有生,便有死。
有正义,便有邪恶。
阴阳颠倒,生死轮回。
当一条生命被孕育,便应存于世间。
然!胎死于腹,却借腹而生,其行为,有为阴阳,其当诛。
十五年前,一处偏僻村落,鬼哭狼嚎,狂风大作,一层层泥沙被风卷的半米高。
伴随着一阵阵闷雷声,一道婴儿的啼哭声划破黑夜,随着婴儿的出生,天雷滚滚,咔嚓一声劈在了房屋前的老树上。
“太好了,太好了,我李家有后了。”
一阵狂喜从房屋里传来,随着这道话音落下,天空中的雷鸣声慢慢消去,顷刻间天地变得安静无比。
“太不可思议了,这婴儿明明已经死在了腹中,现在却又活了下来。”
就在房间内所有人都在高兴之时,一个身影出现在园中,黑乎乎的看不清容貌。
“这孩子不应该活着。”
还在狂喜的男子听到屋外传来的声音,顿时脸色一变,放下婴儿便冲了出去。
说来也奇怪,当屋外那个身影出现时,还在哇哇啼哭的婴儿瞬间不哭了,不过让人奇怪的是,此时的婴儿紧皱眉头,像极了大人模样。
“你是谁,来这里做什么,凭什么说我的孩子不应该活着,我警告你赶紧离开这里,否则别怪我不客气。”
男子说着,便从旁边的木架上抽出来一个木棍,一副要冲上去干架的样子。
对于男子的行为,那个身影并没有恼怒,反而慢悠悠地说道:“守护此村落的树神已经死了,为了这个孩子而死,此后再无他物能够护住这个村落。”
“不出意外的话,当那些东西过来,这个村落的所有人都会死,你的儿子更是会被吞噬掉灵魂。”
面对眼前之人的话,男子顿时恼怒起来,刚刚还在咒自己孩子,现在更是咒起整个村落,还整出了个神树一说,这么神乎的话放在谁身上谁都不信。
“我儿子刚出生,我不想和别人发生争执,趁我现在还能压制住怒火,我劝你尽快离开这里,否则别怪我不客气。”
说着,男子拿着木棍向前走了几步。
“话我已经带到,想要让你孩子活命,从今天开始他便叫李阴阳,七天后送到村西的乱葬岗,不然谁也保不住他。”
此时的男子已经怒到极致,自己的孩子现在陌生人跑过来命名,还让七天后送到乱葬岗,好不容易有的孩子让人送到那鬼地方。
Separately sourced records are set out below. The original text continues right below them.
-- ==== Sys2Proof/Machine/HostCommands.lean ====
section
/-!
DEFINITION. The host commands, one meaning each: the command's frame arrives whole and checked, is taken in
the same event when the executor can take it, and waits in the Command Queue otherwise (R160, R161; log entry
5). What the command does when it is taken is its `take` definition, routed by Machine/Executor.lean.
-/

namespace Sys2Proof.Machine

/-- The frame of a host command arrives (R160, R161). -/
def hostCommand (c : Command) (tag : Byte) (payload : List Byte) (s : State) :
    Host.Outcome State Fault Refusal :=
  event (arrive ⟨commandCode c, tag, payload⟩) s

/-- IDENTIFY (R168). -/
def execIdentify (tag : Byte) (payload : List Byte) (s : State) : Host.Outcome State Fault Refusal :=
  hostCommand .identify tag payload s

/-- STATUS (R169). -/
def execStatus (tag : Byte) (payload : List Byte) (s : State) : Host.Outcome State Fault Refusal :=
  hostCommand .status tag payload s

/-- REPORT_MASK (R166). -/
def execReportMask (tag : Byte) (payload : List Byte) (s : State) : Host.Outcome State Fault Refusal :=
  hostCommand .reportMask tag payload s

/-- RESET of kind RUN (R170). -/
def execResetRun (tag : Byte) (s : State) : Host.Outcome State Fault Refusal :=
  hostCommand .reset tag [1#8] s

/-- RESET of kind FULL (R171). -/
def execResetFull (tag : Byte) (s : State) : Host.Outcome State Fault Refusal :=
  hostCommand .reset tag [2#8] s

/-- A command frame whose code names no command (R162). -/
def execUnknownCode (code tag : Byte) (payload : List Byte) (s : State) : Host.Outcome State Fault Refusal :=
  event (arrive ⟨code, tag, payload⟩) s

/-- SHOT_PUT (R13). -/
def execShotPut (tag : Byte) (payload : List Byte) (s : State) : Host.Outcome State Fault Refusal :=
  hostCommand .shotPut tag payload s

/-- SHOT_GET (R16). -/
def execShotGet (tag : Byte) (payload : List Byte) (s : State) : Host.Outcome State Fault Refusal :=
  hostCommand .shotGet tag payload s

/-- SEQ_SELECT (R17). -/
def execSeqSelect (tag : Byte) (payload : List Byte) (s : State) : Host.Outcome State Fault Refusal :=
  hostCommand .seqSelect tag payload s

/-- TABLE_CLEAR (R18). -/
def execTableClear (tag : Byte) (payload : List Byte) (s : State) : Host.Outcome State Fault Refusal :=
  hostCommand .tableClear tag payload s

/-- FIRE (R41). -/
def execFire (tag : Byte) (payload : List Byte) (s : State) : Host.Outcome State Fault Refusal :=
  hostCommand .fire tag payload s

/-- SENSE_SET (R29). -/
def execSenseSet (tag : Byte) (payload : List Byte) (s : State) : Host.Outcome State Fault Refusal :=
  hostCommand .senseSet tag payload s

/-- SENSE_GET (R30). -/
def execSenseGet (tag : Byte) (payload : List Byte) (s : State) : Host.Outcome State Fault Refusal :=
  hostCommand .senseGet tag payload s

/-- RUN_SETUP (R46). -/
def execRunSetup (tag : Byte) (payload : List Byte) (s : State) : Host.Outcome State Fault Refusal :=
  hostCommand .runSetup tag payload s

/-- START (R53). -/
def execStart (tag : Byte) (payload : List Byte) (s : State) : Host.Outcome State Fault Refusal :=
  hostCommand .start tag payload s

/-- CYCLE (R61). -/
def execCycle (tag : Byte) (payload : List Byte) (s : State) : Host.Outcome State Fault Refusal :=
  hostCommand .cycle tag payload s

/-- HALT (R67). -/
def execHalt (tag : Byte) (payload : List Byte) (s : State) : Host.Outcome State Fault Refusal :=
  hostCommand .halt tag payload s

/-- ABORT (R68). -/
def execAbort (tag : Byte) (payload : List Byte) (s : State) : Host.Outcome State Fault Refusal :=
  hostCommand .abort tag payload s

/-- LOCK_SETUP (R71). -/
def execLockSetup (tag : Byte) (payload : List Byte) (s : State) : Host.Outcome State Fault Refusal :=
  hostCommand .lockSetup tag payload s

/-- REG_MODE (R101). -/
def execRegMode (tag : Byte) (payload : List Byte) (s : State) : Host.Outcome State Fault Refusal :=
  hostCommand .regMode tag payload s

/-- REG_FORCE (R103). -/
def execRegForce (tag : Byte) (payload : List Byte) (s : State) : Host.Outcome State Fault Refusal :=
  hostCommand .regForce tag payload s

/-- REG_BANDS (R104). -/
def execRegBands (tag : Byte) (payload : List Byte) (s : State) : Host.Outcome State Fault Refusal :=
  hostCommand .regBands tag payload s

/-- REG_LIMITS (R105). -/
def execRegLimits (tag : Byte) (payload : List Byte) (s : State) : Host.Outcome State Fault Refusal :=
  hostCommand .regLimits tag payload s

/-- REG_GET (R107). -/
def execRegGet (tag : Byte) (payload : List Byte) (s : State) : Host.Outcome State Fault Refusal :=
  hostCommand .regGet tag payload s

/-- LIGHT_DUTY (R116). -/
def execLightDuty (tag : Byte) (payload : List Byte) (s : State) : Host.Outcome State Fault Refusal :=
  hostCommand .lightDuty tag payload s

/-- LIGHT_GET (R124). -/
def execLightGet (tag : Byte) (payload : List Byte) (s : State) : Host.Outcome State Fault Refusal :=
  hostCommand .lightGet tag payload s

/-- FAULT_CLEAR (R122). -/
def execFaultClear (tag : Byte) (payload : List Byte) (s : State) : Host.Outcome State Fault Refusal :=
  hostCommand .faultClear tag payload s

/-- STAGE_OPEN (R129). -/
def execStageOpen (tag : Byte) (payload : List Byte) (s : State) : Host.Outcome State Fault Refusal :=
  hostCommand .stageOpen tag payload s

/-- STAGE_CLOSE (R132). -/
def execStageClose (tag : Byte) (payload : List Byte) (s : State) : Host.Outcome State Fault Refusal :=
  hostCommand .stageClose tag payload s

/-- STAGE_LAUNCH (R133). -/
def execStageLaunch (tag : Byte) (payload : List Byte) (s : State) : Host.Outcome State Fault Refusal :=
  hostCommand .stageLaunch tag payload s

/-- STAGE_DROP (R135). -/
def execStageDrop (tag : Byte) (payload : List Byte) (s : State) : Host.Outcome State Fault Refusal :=
  hostCommand .stageDrop tag payload s

/-- STAGE_LAYOUT (R127). -/
def execStageLayout (tag : Byte) (payload : List Byte) (s : State) : Host.Outcome State Fault Refusal :=
  hostCommand .stageLayout tag payload s

/-- STAGE_ALTERNATE (R141). -/
def execStageAlternate (tag : Byte) (payload : List Byte) (s : State) : Host.Outcome State Fault Refusal :=
  hostCommand .stageAlternate tag payload s

/-- STAGE_GET (R145). -/
def execStageGet (tag : Byte) (payload : List Byte) (s : State) : Host.Outcome State Fault Refusal :=
  hostCommand .stageGet tag payload s

/-- RESULT_READ (R151). -/
def execResultRead (tag : Byte) (payload : List Byte) (s : State) : Host.Outcome State Fault Refusal :=
  hostCommand .resultRead tag payload s

/-- RESULT_FLUSH (R153). -/
def execResultFlush (tag : Byte) (payload : List Byte) (s : State) : Host.Outcome State Fault Refusal :=
  hostCommand .resultFlush tag payload s

/-- RESULT_THRESHOLD (R154). -/
def execResultThreshold (tag : Byte) (payload : List Byte) (s : State) : Host.Outcome State Fault Refusal :=
  hostCommand .resultThreshold tag payload s

/-- STANDBY (R175). -/
def execStandby (tag : Byte) (payload : List Byte) (s : State) : Host.Outcome State Fault Refusal :=
  hostCommand .standby tag payload s

/-- WAKE (R176). -/
def execWake (tag : Byte) (payload : List Byte) (s : State) : Host.Outcome State Fault Refusal :=
  hostCommand .wake tag payload s

/-- SUPPLY_SETUP (R179). -/
def execSupplySetup (tag : Byte) (payload : List Byte) (s : State) : Host.Outcome State Fault Refusal :=
  hostCommand .supplySetup tag payload s

end Sys2Proof.Machine
end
就在男子准备提着木棍打下去时,突然眼前的身影一阵虚幻,紧接着消失在了原地。
原本还在愤怒的男子瞬间一个激灵,看着空旷旷的院子浑身一抖,只感觉头皮一阵发麻。
刚刚还在眼前说话的身影,此时却凭空消失了。
“老李,你在外面嘟囔什么呢?”
此时,从屋里走出来一个老婆婆,看着老李拿着木棍,瞪大双眼看着空旷的院子,满脸不解。
“刚刚有个人在这,不过现在突然不见了。”
男子从惊恐中缓过神来,连忙解释道。
“人?哪里有人,话说你突然跑出去咋了这是?”
老婆婆看了一眼院子,没发现什么不对劲的地方。
“刚刚有人说我孩子不应该活着,你没听到?”男子一脸茫然的问道。
只见老婆婆摆了摆手,说道:“老李,虽然这小娃娃在胎腹是死的,但是生下来活了你应该高兴才对,别在那一惊一乍的,哪有什么人说你孩子不应该活着。”
“我做了这么多年接生婆,虽然第一次遇到这种事情,但也不排除之前是误诊。”
“你赶紧进去吧,孩子的母亲有点不太乐观。”
听到接生婆的话,男子连忙走到屋内,看着脸色苍白的妻子,刚刚的惊恐此时变成了担忧。
“怎么回事?”男子问道。
跟着进来的接生婆叹了口气说道:“你妻子为了生这个孩子大出血,老妇无能为力。”
“求求你,救救她,不能孩子刚出生就没了娘啊!”此时的男子痛哭流涕,跪在接生婆面前。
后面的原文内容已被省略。